Many are calling 2018 the “Year of the Women.” More women are running for office than ever before, we’re out in the streets (literally) advocating for causes we believe in, and just generally demanding our voices and opinions be heard. However, for the seemingly-ordinary women, there can be a sharp discourse between what we see on the news and read on social media about the skyrocketing successes of women and what we see in everyday life.
For those of us not running for office and not marching in the streets, how do we advocate for ourselves and the women around us on a day-to-day basis?
The idea of mentoring can sound somewhat cliché at times. However, mentoring doesn’t have to be difficult, cheesy, or time-consuming. Mentoring can look as simple as showing a new employee the ropes or offering guidance on a certain topic. We often envision mentors as being appointed and requiring blocks of scheduled time to offer serious, one-on-one advice. If you stop and think about it, those you may consider mentors in your life were probably just coworkers or superiors with whom you found commonalities and admired. We often become so consumed with checking off our own to-do list, we don’t stop and “help the next one in line,” even if it’s just in a small way.
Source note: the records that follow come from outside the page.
-- ==== Sys2Proof/Machine/Fetch.lean ====
section
/-! DEFINITION. One step of the kernel (00_scope.md R17, 60_exceptions.md R364): fetch, decode, execute. -/

namespace Sys2Proof.Machine

/-- R81, R82: the word at pc, or none when pc is not below IMEM_WORDS. -/
def fetch (s : State) : Option InstrWord :=
  if s.pc.toNat < s.params.imemWords then some (imemRead s s.pc.toNat) else none

/-- R361, R363: FetchFault of a pc. -/
def fetchError (pc : Index) : Error := ⟨.fetchFault, zextIndex pc⟩

/-- R17, R378: while RUN = 1 the kernel fetches, decodes and executes one instruction; while RUN = 0 it does nothing
(R381, log 7). -/
def kernelStep (s : State) : Result :=
  if s.run then
    match fetch s with
    | none => raise (fetchError s.pc) s
    | some w =>
      match decode w with
      | .illegal _ => raise (illegalWord w) s
      | .instr i => exec i s
  else .next s

/-- The instruction whose bits are `w`, every bit above `nbits` 0, as the word IMEM holds. -/
def tableWord (nbits w : Nat) : InstrWord := BitVec.ofNat 32 (w % 2 ^ nbits)

/-- Put a word where the kernel fetches next (log 11): an idle kernel is started as GO starts it (R378), the word is
stored at the pc, and the kernel moves next. -/
def placeInstruction (w : InstrWord) (s : State) : State :=
  let t := if s.run then s else go s
  { imemWrite t.pc.toNat w t with turns := [] }

end Sys2Proof.Machine
end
Sometimes we forget there’s not a limited amount of success available. There’s plenty for everyone. While we’re busy climbing the ladder, let’s not neglect to create opportunities, whenever possible, for our female colleagues climbing their own ladder. We may not all be in a position to directly hire or promote the females in our office, but we can all amplify the ideas of our female colleagues and praise her good work to other coworkers and supervisors. If you’re in a managerial position, you can make sure to be privy to the goals of your female employees and create opportunities for her to show off her skills.
Lead by Example
There’s a reason our parents told us over and over again to “be a good example.” Each one of us contributes to the overall culture of the companies for which we work. Every time we bad-mouth another female colleague, underestimate her ability, or write off another female professional, we make it ok for those around us to do the same. If we all consciously uplift the other women in our workplace, it creates a more positive workplace culture for women.
We won’t all become CEOs, Chairperson of the Board, or Congressmen, but we’re all in a position to make a difference in the culture around us and promote other women while chasing our own dreams. We do this with self-awareness and persistence. After all, the biggest difference is often made in the small, day-day encounters that most don’t see.